Copy exactly the lines that run from the one containing "bound := x.bound.filter" through the end of the entries, both ends included.

= = = = = = =

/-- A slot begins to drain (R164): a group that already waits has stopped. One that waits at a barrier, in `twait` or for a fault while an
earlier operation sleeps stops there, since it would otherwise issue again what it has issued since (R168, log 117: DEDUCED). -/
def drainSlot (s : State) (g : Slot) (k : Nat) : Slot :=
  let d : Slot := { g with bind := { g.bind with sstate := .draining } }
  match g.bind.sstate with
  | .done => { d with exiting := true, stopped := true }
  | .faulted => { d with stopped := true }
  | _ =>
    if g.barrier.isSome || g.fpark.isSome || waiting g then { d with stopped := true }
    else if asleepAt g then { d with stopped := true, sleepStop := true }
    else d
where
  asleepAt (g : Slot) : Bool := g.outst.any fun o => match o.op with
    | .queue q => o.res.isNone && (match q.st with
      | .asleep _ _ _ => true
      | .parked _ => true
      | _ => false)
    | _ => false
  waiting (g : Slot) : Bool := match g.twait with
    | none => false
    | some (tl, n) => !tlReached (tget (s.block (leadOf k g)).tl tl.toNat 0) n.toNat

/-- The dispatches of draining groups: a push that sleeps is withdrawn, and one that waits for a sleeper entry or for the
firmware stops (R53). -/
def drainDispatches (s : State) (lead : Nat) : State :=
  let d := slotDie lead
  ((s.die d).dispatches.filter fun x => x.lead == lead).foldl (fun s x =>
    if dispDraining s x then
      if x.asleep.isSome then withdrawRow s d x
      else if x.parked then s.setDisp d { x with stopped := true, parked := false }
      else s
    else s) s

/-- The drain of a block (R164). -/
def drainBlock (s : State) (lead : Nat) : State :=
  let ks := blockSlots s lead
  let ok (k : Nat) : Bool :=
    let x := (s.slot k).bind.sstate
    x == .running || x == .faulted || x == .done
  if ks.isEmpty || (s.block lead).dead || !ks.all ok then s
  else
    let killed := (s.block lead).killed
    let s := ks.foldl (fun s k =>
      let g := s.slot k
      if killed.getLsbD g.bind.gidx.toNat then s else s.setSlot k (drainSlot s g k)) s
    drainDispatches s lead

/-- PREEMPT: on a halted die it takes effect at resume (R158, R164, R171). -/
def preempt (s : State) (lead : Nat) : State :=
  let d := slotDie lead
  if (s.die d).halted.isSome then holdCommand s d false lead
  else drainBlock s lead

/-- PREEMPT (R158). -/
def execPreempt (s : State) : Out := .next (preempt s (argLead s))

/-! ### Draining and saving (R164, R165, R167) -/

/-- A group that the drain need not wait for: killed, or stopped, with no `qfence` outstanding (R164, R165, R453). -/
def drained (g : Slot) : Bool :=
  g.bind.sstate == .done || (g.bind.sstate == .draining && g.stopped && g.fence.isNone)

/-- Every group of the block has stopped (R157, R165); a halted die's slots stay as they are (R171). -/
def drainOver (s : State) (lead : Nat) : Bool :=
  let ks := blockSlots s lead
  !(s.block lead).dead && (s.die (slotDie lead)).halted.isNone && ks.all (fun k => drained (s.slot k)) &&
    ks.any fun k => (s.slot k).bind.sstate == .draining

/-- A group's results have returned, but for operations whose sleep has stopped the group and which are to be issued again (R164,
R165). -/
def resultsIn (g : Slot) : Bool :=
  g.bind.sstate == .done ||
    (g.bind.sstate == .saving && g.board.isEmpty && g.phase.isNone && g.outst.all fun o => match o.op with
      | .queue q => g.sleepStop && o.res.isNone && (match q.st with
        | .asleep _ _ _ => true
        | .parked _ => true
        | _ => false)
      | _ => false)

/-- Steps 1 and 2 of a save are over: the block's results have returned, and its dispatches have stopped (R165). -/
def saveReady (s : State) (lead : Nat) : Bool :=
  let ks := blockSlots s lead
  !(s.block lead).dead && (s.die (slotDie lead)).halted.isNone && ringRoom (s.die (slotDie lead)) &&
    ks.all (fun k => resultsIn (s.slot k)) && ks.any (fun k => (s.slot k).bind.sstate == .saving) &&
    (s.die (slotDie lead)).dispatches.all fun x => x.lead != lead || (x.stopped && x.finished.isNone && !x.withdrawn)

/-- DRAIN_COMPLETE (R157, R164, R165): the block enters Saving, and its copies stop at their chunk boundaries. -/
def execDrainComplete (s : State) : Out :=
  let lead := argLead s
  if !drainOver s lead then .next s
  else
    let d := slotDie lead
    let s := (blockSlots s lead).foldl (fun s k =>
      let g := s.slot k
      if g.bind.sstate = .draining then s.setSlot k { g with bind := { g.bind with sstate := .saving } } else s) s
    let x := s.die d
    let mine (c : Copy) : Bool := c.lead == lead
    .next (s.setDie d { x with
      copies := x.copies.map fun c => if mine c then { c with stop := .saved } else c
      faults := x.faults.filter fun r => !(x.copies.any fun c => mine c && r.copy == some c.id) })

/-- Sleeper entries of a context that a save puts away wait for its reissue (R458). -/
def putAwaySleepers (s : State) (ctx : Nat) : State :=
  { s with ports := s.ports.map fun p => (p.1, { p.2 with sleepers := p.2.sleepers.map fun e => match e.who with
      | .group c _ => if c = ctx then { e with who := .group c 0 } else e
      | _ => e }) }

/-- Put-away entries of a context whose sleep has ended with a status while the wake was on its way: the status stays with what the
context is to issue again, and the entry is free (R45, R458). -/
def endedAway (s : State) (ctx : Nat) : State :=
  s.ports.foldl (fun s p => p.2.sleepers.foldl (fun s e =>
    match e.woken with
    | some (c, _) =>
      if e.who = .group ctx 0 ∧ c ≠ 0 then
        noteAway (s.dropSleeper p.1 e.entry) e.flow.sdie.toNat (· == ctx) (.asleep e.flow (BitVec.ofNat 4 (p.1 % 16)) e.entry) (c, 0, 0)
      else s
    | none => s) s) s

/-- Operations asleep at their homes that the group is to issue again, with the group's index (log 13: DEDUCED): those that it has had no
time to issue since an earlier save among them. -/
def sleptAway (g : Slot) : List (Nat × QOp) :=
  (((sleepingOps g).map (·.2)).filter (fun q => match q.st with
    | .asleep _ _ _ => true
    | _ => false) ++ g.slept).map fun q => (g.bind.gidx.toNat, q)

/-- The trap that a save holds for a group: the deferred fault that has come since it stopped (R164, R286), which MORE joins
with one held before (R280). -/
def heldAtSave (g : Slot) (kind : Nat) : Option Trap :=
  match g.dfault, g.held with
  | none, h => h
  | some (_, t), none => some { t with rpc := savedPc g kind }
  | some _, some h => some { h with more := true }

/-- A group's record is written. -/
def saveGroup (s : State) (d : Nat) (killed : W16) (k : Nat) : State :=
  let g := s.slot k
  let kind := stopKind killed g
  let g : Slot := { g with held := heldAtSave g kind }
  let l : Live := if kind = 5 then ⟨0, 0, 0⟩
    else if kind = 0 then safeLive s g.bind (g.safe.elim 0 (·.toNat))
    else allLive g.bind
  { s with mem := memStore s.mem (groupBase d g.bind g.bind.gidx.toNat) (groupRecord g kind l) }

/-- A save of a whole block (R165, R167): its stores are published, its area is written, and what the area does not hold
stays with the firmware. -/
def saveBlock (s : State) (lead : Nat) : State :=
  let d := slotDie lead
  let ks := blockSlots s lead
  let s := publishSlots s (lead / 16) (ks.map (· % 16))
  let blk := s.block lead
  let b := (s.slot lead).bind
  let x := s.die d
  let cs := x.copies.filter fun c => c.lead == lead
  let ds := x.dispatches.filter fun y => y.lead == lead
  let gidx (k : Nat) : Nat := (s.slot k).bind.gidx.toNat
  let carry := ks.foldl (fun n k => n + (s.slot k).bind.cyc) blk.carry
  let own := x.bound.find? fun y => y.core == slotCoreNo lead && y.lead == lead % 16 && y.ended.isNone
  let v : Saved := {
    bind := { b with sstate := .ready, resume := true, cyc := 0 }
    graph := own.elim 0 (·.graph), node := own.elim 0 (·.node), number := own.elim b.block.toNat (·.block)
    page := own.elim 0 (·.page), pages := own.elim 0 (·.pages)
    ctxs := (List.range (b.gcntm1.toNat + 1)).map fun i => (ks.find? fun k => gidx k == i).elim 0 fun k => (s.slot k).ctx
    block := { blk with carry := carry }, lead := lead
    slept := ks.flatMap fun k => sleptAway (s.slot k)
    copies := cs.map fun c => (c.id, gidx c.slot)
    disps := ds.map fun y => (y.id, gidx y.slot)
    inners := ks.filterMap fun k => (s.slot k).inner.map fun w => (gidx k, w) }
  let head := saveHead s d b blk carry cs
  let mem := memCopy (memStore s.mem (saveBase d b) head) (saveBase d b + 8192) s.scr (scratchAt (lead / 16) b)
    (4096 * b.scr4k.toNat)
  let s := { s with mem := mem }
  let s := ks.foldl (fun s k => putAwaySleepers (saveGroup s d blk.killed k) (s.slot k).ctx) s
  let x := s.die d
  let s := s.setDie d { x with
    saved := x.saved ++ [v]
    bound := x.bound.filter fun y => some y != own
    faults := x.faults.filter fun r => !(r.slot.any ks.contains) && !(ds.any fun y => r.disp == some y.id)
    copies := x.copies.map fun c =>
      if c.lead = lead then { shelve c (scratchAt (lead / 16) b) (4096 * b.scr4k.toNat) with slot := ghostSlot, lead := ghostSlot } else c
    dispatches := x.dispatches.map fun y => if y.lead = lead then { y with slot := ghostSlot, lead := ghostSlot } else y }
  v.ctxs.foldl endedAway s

= = = = = = =

- _Result_
    bound := x.bound.filter fun y => some y != own
    faults := x.faults.filter fun r => !(r.slot.any ks.contains) && !(ds.any fun y => r.disp == some y.id)
    copies := x.copies.map fun c =>
      if c.lead = lead then { shelve c (scratchAt (lead / 16) b) (4096 * b.scr4k.toNat) with slot := ghostSlot, lead := ghostSlot } else c
    dispatches := x.dispatches.map fun y => if y.lead = lead then { y with slot := ghostSlot, lead := ghostSlot } else y }
  v.ctxs.foldl endedAway s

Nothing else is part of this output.